Micro-organisms, present in the rhizosphere zone of the rice plant, may limit the mineral nutrient concentration in the soil. It has both beneficial as well as poses negative impact on the crop plants. But the micro-organism mediated bioremediation strategies can be utilized to detoxify the arsenic content in the soil and its mobilization inside the plant. Due to the presence of some chemical components like amino sugars, uronic acid, proteins, etc., arsenic binds with the H-bonding in the extracellular surface of the soil bacteria, e.g. Bacillus, Halobacterium, Rhodococcus (Bakhat et al. 2017). Some other microbes chelate arsenic by extracellular ferrous and ferric hydroxide production. Fungus mediated cost-effective arsenic mitigation strategy involves arbuscular mycorrhiza (AM) which represses the transcript expression of arsenic transporters (OsLsi1, OsLsi2). As a result, arsenic translocation and accumulation in the rice grain is minimized and/or stopped without affecting the cumulative yield and biomass (Chen et al. 2012).

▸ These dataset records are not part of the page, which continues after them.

-- ==== Sys2Proof/Machine/Image.lean ====
section
/-!
DEFINITION. Sys2Proof/Machine/Image.lean: Thaska images (R331 to R336): where their parts lie, the checks 6, 7, 9
and 12 of R337, the structure digest (R336) and the weight digest (R354).
-/
namespace Sys2Proof.Machine

def imgLen (img : List Byte) : Nat := fieldLe img 8 4
def imgNsec (img : List Byte) : Nat := fieldLe img 13 1
def imgNstream (img : List Byte) : Nat := fieldLe img 14 2
def imgNla (img : List Byte) : Nat := fieldLe img 16 2
def imgTol (img : List Byte) : Nat := fieldLe img 20 4
def imgDigper (img : List Byte) : Nat := fieldLe img 24 4
def imgTrailer (img : List Byte) : List Byte := sliceB img (img.length - 48) 48

/-- The section table: (type, offset, length) (R331). -/
def imgSecs (img : List Byte) : List (Nat × Nat × Nat) :=
  (List.range (min 8 (imgNsec img))).map (fun i => (fieldLe img (64 + 16 * i) 2, fieldLe img (64 + 16 * i + 4) 4, fieldLe img (64 + 16 * i + 8) 4))

/-- The bytes of a section; none when absent. -/
def imgSec (img : List Byte) (t : Nat) : List Byte :=
  match (imgSecs img).find? (fun s => s.1 == t) with
  | none => []
  | some s => sliceB img s.2.1 s.2.2

/-- The program streams from the start of the PROGRAM section: (number, count, instruction words, header bytes). -/
def parseStreams : Nat → List Byte → List (Nat × Nat × List Nat × List Byte)
  | 0, _ => []
  | n + 1, bs =>
    let cnt := fieldLe bs 4 4
    let ws := (List.range (min cnt (bs.length / 16))).map (fun i => fieldLe bs (16 + 16 * i) 16)
    (fieldLe bs 0 2, cnt, ws, sliceB bs 0 16) :: parseStreams n (bs.drop (16 + 16 * cnt))

def imgStreams (img : List Byte) : List (Nat × Nat × List Nat × List Byte) := parseStreams (min 16 (imgNstream img)) (imgSec img 1)

/-- A placement entry (R333). -/
def imgPlace (img : List Byte) (la : Nat) : List Byte := sliceB (imgSec img 2) (32 * la) 32
def plCluster (p : List Byte) : Nat := fieldLe p 2 1
def plFlags (p : List Byte) : Nat := fieldLe p 3 1
def plWord (p : List Byte) : Nat := fieldLe p 12 4
def plLayer (p : List Byte) : Layer := layerOf (plWord p)
def plSlice (p : List Byte) : Nat := fieldLe p 16 4
def plStat (p : List Byte) : Nat := fieldLe p 20 4
def plCrc (p : List Byte) : Nat := fieldLe p 24 4
/-- Rows times outputs over all groups: bytes of a slice (R334). -/
def plBytes (p : List Byte) : Nat := let l := plLayer p; l.groups * l.rows * l.outs
def imgSlice (img : List Byte) (la : Nat) : List Byte :=
  let p := imgPlace img la
  sliceB (imgSec img 3) (plSlice p) (plBytes p)

/-- Weights by row·256 + output from a slice's bytes (R334, R101). -/
def sliceWeights (l : Layer) (bs : List Byte) : FMap Int :=
  (List.range l.groups).flatMap (fun k =>
    (List.range l.rows).flatMap (fun i =>
      ((List.range l.outs).map (fun n => ((64 * (8 * k / l.groups) + i) * 256 + n, (nth 0 bs ((k * l.rows + i) * l.outs + n)).toInt))).filter
        (fun e => decide (e.2 ≠ 0))))

/-- Resource claims as [kind, cluster, first, count, initial value] (R335). -/
def imgClaims (img : List Byte) : List (List Nat) :=
  let r := imgSec img 4
  (List.range (r.length / 16)).map (fun i =>
    [fieldLe r (16 * i) 1, fieldLe r (16 * i + 1) 1, fieldLe r (16 * i + 4) 4, fieldLe r (16 * i + 8) 4, fieldLe r (16 * i + 12) 4])

/-- PROFILE entries: (cluster, number, 1,040 bytes). -/
def imgProfiles (img : List Byte) : List (Nat × Nat × List Byte) :=
  let r := imgSec img 5
  (List.range (r.length / 1056)).map (fun i => (fieldLe r (1056 * i) 1, fieldLe r (1056 * i + 1) 1, sliceB r (1056 * i + 16) 1040))

/-- ROWSTORE entries: (cluster, offset, data). -/
def parseRows : Nat → List Byte → List (Nat × Nat × List Byte)
  | 0, _ => []
  | n + 1, bs =>
    if bs.length < 16 then []
    else
      let l := fieldLe bs 8 4
      (fieldLe bs 0 1, fieldLe bs 4 4, sliceB bs 16 (min l (bs.length - 16))) :: parseRows n (bs.drop (16 + l))

def imgRows (img : List Byte) : List (Nat × Nat × List Byte) := let r := imgSec img 6; parseRows (r.length / 16) r

def imgEnv (img : List Byte) (red : Nat) : ImgEnv :=
  { claims := imgClaims img, red := red
    places := (List.range (imgNla img)).map (fun la => let p := imgPlace img la; (plCluster p, plFlags p, plLayer p)) }

/-! ### Checks -/

/-- The first code of a list of conditions, in order. -/
def firstBad : List (Bool × Code) → Option Code
  | [] => none
  | (b, c) :: r => if b then some c else firstBad r

/-- Check 6 of R337: the trailer is the SHA-384 of everything before it. -/
def trailerOk (img : List Byte) : Bool := decide (48 ≤ img.length) && sha384 (img.take (img.length - 48)) == imgTrailer img

def secOverlap (ss : List (Nat × Nat × Nat)) : Bool :=
  (List.range ss.length).any (fun i => (List.range i).any (fun j =>
    let a := nth (0, 0, 0) ss i
    let b := nth (0, 0, 0) ss j
    decide (a.2.1 < b.2.1 + b.2.2 ∧ b.2.1 < a.2.1 + a.2.2) || a.1 == b.1))

/-- Framing of the PROGRAM section: the streams fill it exactly, each in its place. -/
def framed : Nat → Nat → List Byte → Bool
  | 0, _, bs => bs.isEmpty
  | n + 1, k, bs => decide (16 ≤ bs.length) && fieldLe bs 0 2 == k && decide (16 + 16 * fieldLe bs 4 4 ≤ bs.length)
      && framed n (k + 1) (bs.drop (16 + 16 * fieldLe bs 4 4))

def streamHdrsZero : Nat → List Byte → Bool
  | 0, _ => true
  | n + 1, bs => zeroAt bs 2 2 && zeroAt bs 8 8 && streamHdrsZero n (bs.drop (16 + 16 * fieldLe bs 4 4))

/-- Check 7 of R337. Reserved bytes are decided before legal values, as R11 has it. DEDUCED: log 30. -/
def headerBad (img : List Byte) (len : Nat) (tol : Option Nat) : Option Code :=
  let n := imgNsec img
  let ss := imgSecs img
  let nOk := decide (4 ≤ n ∧ n ≤ 8)
  firstBad
    [(!zeroAt img 18 2 || !zeroAt img 28 4, .rsvd),
     (nOk && (!zeroAt img (64 + 16 * n) (192 - 16 * n)
        || (List.range n).any (fun i => !zeroAt img (64 + 16 * i + 2) 2 || !zeroAt img (64 + 16 * i + 12) 4)), .rsvd),
     (fieldLe img 0 4 ≠ 0x314B4854 || fieldLe img 4 2 ≠ 1 || fieldLe img 6 2 ≠ 256 || imgLen img ≠ len || fieldLe img 12 1 > 1
        || !nOk || imgNstream img = 0 || imgNstream img > 16 || imgNla img = 0 || imgNla img > 4096
        || imgTol img = 0 || imgTol img > 0xFFFFF, .value),
     (ss.any (fun s => decide (s.1 = 0 ∨ s.1 > 8 ∨ s.2.1 % 64 ≠ 0 ∨ s.2.1 < 256 ∨ s.2.1 + s.2.2 > len - 48)) || secOverlap ss
        || [1, 2, 3, 4].any (fun t => !ss.any (fun s => s.1 == t)), .value),
     (!streamHdrsZero (min 16 (imgNstream img)) (imgSec img 1), .rsvd),
     (!framed (imgNstream img) 0 (imgSec img 1), .value),
     ((match tol with | none => false | some t => t != imgTol img), .value)]

/-- A placement entry of check 9 (R333, R334). -/
def placeBad (img : List Byte) (la : Nat) : Option Code :=
  let p := imgPlace img la
  let w := plWord p
  let l := plLayer p
  let sl := imgSlice img la
  firstBad
    [(plFlags p ≥ 4 || !zeroAt p 10 2 || !zeroAt p 28 4 || bit w 7 || w ≥ 2 ^ 22 || l.gain ≥ 5 || l.inbits = 3, .rsvd),
     (fieldLe p 0 2 ≠ la || plCluster p > 63 || bit w 10 || bit w 11 || l.rows = 0 || l.rows > 512 / l.groups
        || plSlice p % 64 ≠ 0 || (plStat p ≠ 0xFFFFFFFF && plStat p % 16 ≠ 0), .value),
     (plSlice p + plBytes p > (imgSec img 3).length
        || (plStat p ≠ 0xFFFFFFFF && plStat p + 4160 > (imgSec img 7).length), .range),
     (sl.any (fun b => decide (b.toInt.natAbs > (if l.w8 then 127 else 15))), .value),
     (crc32c sl ≠ plCrc p, .digest)]

def firstOf {α : Type} (f : α → Option Code) : List α → Option Code
  | [] => none
  | x :: r => match f x with | some c => some c | none => firstOf f r

def resBad (img : List Byte) (i : Nat) : Option Code :=
  let e := sliceB (imgSec img 4) (16 * i) 16
  let k := fieldLe e 0 1
  let c := fieldLe e 1 1
  let n := fieldLe e 4 4
  let m := fieldLe e 8 4
  let lim := if k = 1 then 512 else if k = 2 then 16 else if k = 3 then 240 else if k = 4 then 128 else 1536
  firstBad
    [(!zeroAt e 2 2 || (k ≠ 3 && !zeroAt e 12 4), .rsvd),
     (k = 0 || k > 5 || (if k = 3 ∨ k = 5 then c ≠ 0 else c > 63) || n ≥ lim || m = 0 || m > lim || (k = 3 && m ≠ 1)
        || (k = 3 && fieldLe e 12 4 > 65535), .value),
     (n + m > lim, .range)]

def claimsOverlap (cs : List (List Nat)) : Bool :=
  (List.range cs.length).any (fun i => (List.range i).any (fun j =>
    let a := nth [] cs i
    let b := nth [] cs j
    nth 0 a 0 == nth 0 b 0 && nth 0 a 1 == nth 0 b 1
      && decide (nth 0 a 2 < nth 0 b 2 + nth 0 b 3 ∧ nth 0 b 2 < nth 0 a 2 + nth 0 a 3)))

/-- binary32 that is not finite. -/
def notFinite (v : Nat) : Bool := bits v 30 23 == 255

def profileBad (img : List Byte) (i : Nat) : Option Code :=
  let e := sliceB (imgSec img 5) (1056 * i) 1056
  let p := sliceB e 16 1040
  firstBad
    [(!zeroAt e 2 14 || fieldLe p 9 1 > 1 || !zeroAt p 10 2, .rsvd),
     (fieldLe e 0 1 > 63 || fieldLe e 1 1 > 15 || (sext 8 (fieldLe p 8 1) < -16 || sext 8 (fieldLe p 8 1) > 15)
        || notFinite (fieldLe p 0 4) || notFinite (fieldLe p 4 4) || notFinite (fieldLe p 12 4), .value),
     (!claimed (imgClaims img) 2 (fieldLe e 0 1) (fieldLe e 1 1), .range)]

/-- The claimed row store of a cluster: base and units (R335). -/
def rowClaim (cs : List (List Nat)) (c : Nat) : Nat × Nat :=
  let l := cs.filter (fun r => nth 0 r 0 == 4 && nth 0 r 1 == c)
  if l.isEmpty then (0, 0)
  else
    let lo := l.foldl (fun m r => min m (nth 0 r 2)) 128
    let hi := l.foldl (fun m r => max m (nth 0 r 2 + nth 0 r 3)) 0
    (lo, hi - lo)

def rowsBad (cs : List (List Nat)) : Nat → List Byte → Option Code
  | 0, _ => none
  | n + 1, bs =>
    if bs.isEmpty then none
    else
      let l := fieldLe bs 8 4
      match firstBad
        [(!zeroAt bs 1 3 || !zeroAt bs 12 4, .rsvd),
         (fieldLe bs 0 1 > 63 || l % 64 ≠ 0 || 16 + l > bs.length, .value),
         (((bs.drop 16).take l).any (fun b => b == 0x80#8), .value),
         (fieldLe bs 4 4 + l > 4096 * (rowClaim cs (fieldLe bs 0 1)).2, .range)] with
      | some c => some c
      | none => rowsBad cs n (bs.drop (16 + l))

/-- Check 9 of R337: sections in type order, each entry in turn. DEDUCED: log 31. -/
def contentBad (img : List Byte) : Option Code :=
  let cs := imgClaims img
  match firstOf (placeBad img) (List.range (imgNla img)) with
  | some c => some c
  | none =>
  match firstBad [((imgSec img 2).length ≠ 32 * imgNla img, .value), ((imgSec img 4).length % 16 ≠ 0, .value)] with
  | some c => some c
  | none =>
  match firstOf (resBad img) (List.range ((imgSec img 4).length / 16)) with
  | some c => some c
  | none =>
  match firstBad [(claimsOverlap cs, .value),
    ((List.range (imgNla img)).any (fun la => !cs.any (fun r => nth 0 r 0 == 1 && nth 0 r 1 == plCluster (imgPlace img la))), .value),
    ((imgSec img 5).length % 1056 ≠ 0, .value)] with
  | some c => some c
  | none =>
  match firstOf (profileBad img) (List.range ((imgSec img 5).length / 1056)) with
  | some c => some c
  | none => rowsBad cs ((imgSec img 6).length) (imgSec img 6)

/-- Check 12 of R337 (R207). -/
def programsBad (img : List Byte) (red : Nat) : Option Code :=
  firstOf (fun st => checkStream (imgEnv img red) st.2.1 st.2.2.1) (imgStreams img)

/-- Clusters an image names (check 10 of R337). -/
def imgClusters (img : List Byte) : List Nat :=
  let cs := imgClaims img
  let ls := (List.range (imgNla img)).map (fun la => plCluster (imgPlace img la))
  (List.range 64).filter (fun c => ls.contains c || cs.any (fun r => nth 0 r 1 == c && (nth 0 r 0 == 1 || nth 0 r 0 == 2 || nth 0 r 0 == 4)))

/-! ### Digests -/

def zeroRange (bs : List Byte) (o n : Nat) : List Byte := bs.take o ++ List.replicate (min n (bs.length - o)) 0#8 ++ bs.drop (o + n)

def zeroRowData : Nat → Nat → List Byte → List (Nat × Nat)
  | 0, _, _ => []
  | n + 1, o, bs => if bs.length < 16 then [] else
      let l := fieldLe bs 8 4
      (o + 16, l) :: zeroRowData n (o + 16 + l) (bs.drop (16 + l))

/-- The structure digest (R336): slices, statistics, row store and profile data, SLICECRC, STATOFF, BUILD and the
trailer read as 0. -/
def structDigest (img : List Byte) : List Byte :=
  let sec := fun t => match (imgSecs img).find? (fun s => s.1 == t) with | none => (0, 0) | some s => s.2
  let z := [(32, 32), (img.length - 48, 48), sec 3, sec 7]
    ++ (List.range (imgNla img)).map (fun la => ((sec 2).1 + 32 * la + 20, 8))
    ++ (List.range ((sec 5).2 / 1056)).map (fun i => ((sec 5).1 + 1056 * i + 16, 1040))
    ++ zeroRowData ((sec 6).2 / 16) (sec 6).1 (imgSec img 6)
  sha384 (z.foldl (fun b r => zeroRange b r.1 r.2) img)

/-- Insertion by a key, keeping equal keys in order. -/
def insKey {α : Type} (k : α → Nat) (x : α) : List α → List α
  | [] => [x]
  | y :: r => if k x < k y then x :: y :: r else y :: insKey k x r
def sortKey {α : Type} (k : α → Nat) : List α → List α
  | [] => []
  | x :: r => insKey k x (sortKey k r)

/-- The stream of R354 with the weight rows of each logical array given by `sl`. -/
def weightStream (img : List Byte) (sl : Nat → List Byte) : List Byte :=
  (List.range (imgNla img)).flatMap (fun la => leBytes 4 (plWord (imgPlace img la)) ++ sl la)
    ++ (sortKey (fun r => r.1 * 2 ^ 32 + r.2.1) (imgRows img)).flatMap (fun r => r.2.2)
    ++ (sortKey (fun p => p.1 * 16 + p.2.1) (imgProfiles img)).flatMap (fun p => p.2.2)

/-- The weight digest of a generation (R354). -/
def weightDigest (img : List Byte) : List Byte := sha384 (weightStream img (imgSlice img))

/-- Expected mean and second moment of a pair from STATS (R332). -/
def imgMean (img : List Byte) (la q : Nat) : Int :=
  let o := plStat (imgPlace img la)
  if o = 0xFFFFFFFF then 0 else sext 32 (fieldLe (imgSec img 7) (o + 16 * q) 4)
def imgM2 (img : List Byte) (la q : Nat) : Nat :=
  let o := plStat (imgPlace img la)
  if o = 0xFFFFFFFF then 0 else fieldLe (imgSec img 7) (o + 16 * q + 8) 8

end Sys2Proof.Machine
end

15.7 Concluding Remarks and Future Prospects

The exposure of a major crop plant like rice to arsenic toxicity remains as a serious threat for mankind and food security. It needs well-designed strategies and fruitful actions to mitigate the arsenic contamination in grains to make it safe for human consumption. It is also important to understand the various physio-molecular mechanisms of actions in plants during arsenic stress and mechanisms related to detoxification of it. After the uptake by As-transporters present in roots, it induces oxidative damage by producing ROS, which in turn exerts several deleterious effects on cellular biomolecules with physiological and metabolic importances. Then inorganic and organic forms of arsenic tend to accumulate in rice grains. But the plant’s native ROS detoxification mechanism using phytochelatins (PCs) can minimize the arsenic concentration at a certain level. Based on the severity of stress condition, such detoxification mechanism is not adequate enough. Under such circumstances, other mitigation strategies such as agronomic practices, water and nutrient management, transgenic and biotechnological approaches appear to be useful for making arsenic free/less rice for human consumption.